The research conducted in our lab focuses on two aspects: 1) developing quantitative models and computational methods for analyzing high-throughput data produced by emerging genomics technologies; and 2) applying innovative computational and data science approaches to study epigenetics and transcriptional regulation of gene expression in mammalian cell systems and human diseases such as cancer.
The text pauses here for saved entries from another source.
-- ==== Sys2Proof/Decode.lean ====
section
/-! DEFINITION. The command a word of the opcode table spells. -/

namespace Sys2Proof

/-- spec/opcode_table.json gives no row any bits: the commands reach the controller as events and as frames (chapter 11),
and no word spells one. -/
def decodeTableWord (_nbits _w : Nat) : Option Instr := none

end Sys2Proof
end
Understanding how gene expression is regulated in chromatin is a fundamental question in molecular biology. The transcription program is a major determinant of cell identity, and transcriptional regulation plays a crucial role in various biological processes and human diseases. Advanced genomics technologies, including high-throughput sequencing and single-cell and spatial omics assays, enable us to obtain massive amounts of data that measure the dynamic patterns of numerous factors and elements in the genome. These factors and elements influence chromatin states and gene regulation. We harness the power of big data and integrate computational and experimental research at the intersection of functional genomics, epigenetics, and cancer biology. Several ongoing research directions include:
1. Bioinformatics methods for emerging omics technologies
The advancement of life sciences has been significantly accelerated by new technologies. Developing innovative analytical methods is crucial for transforming high-throughput experimental data into scientific knowledge. One focus of our lab is to create innovative statistical models and algorithms for analyzing data generated from emerging genomics technologies. As a pioneer in next-generation sequencing (NGS) bioinformatics, we developed SICER (Bioinformatics 2009), one of the most widely used methods for ChIP-seq data analysis. Currently, we are developing new methods for the unbiased analysis of data from epigenomics (ATAC-seq, CUT&RUN, CUT&Tag, etc.), single-cell multi-omics, and spatial omics techniques (Nat Commun 2022). These methods aim to enhance our understanding of gene regulation.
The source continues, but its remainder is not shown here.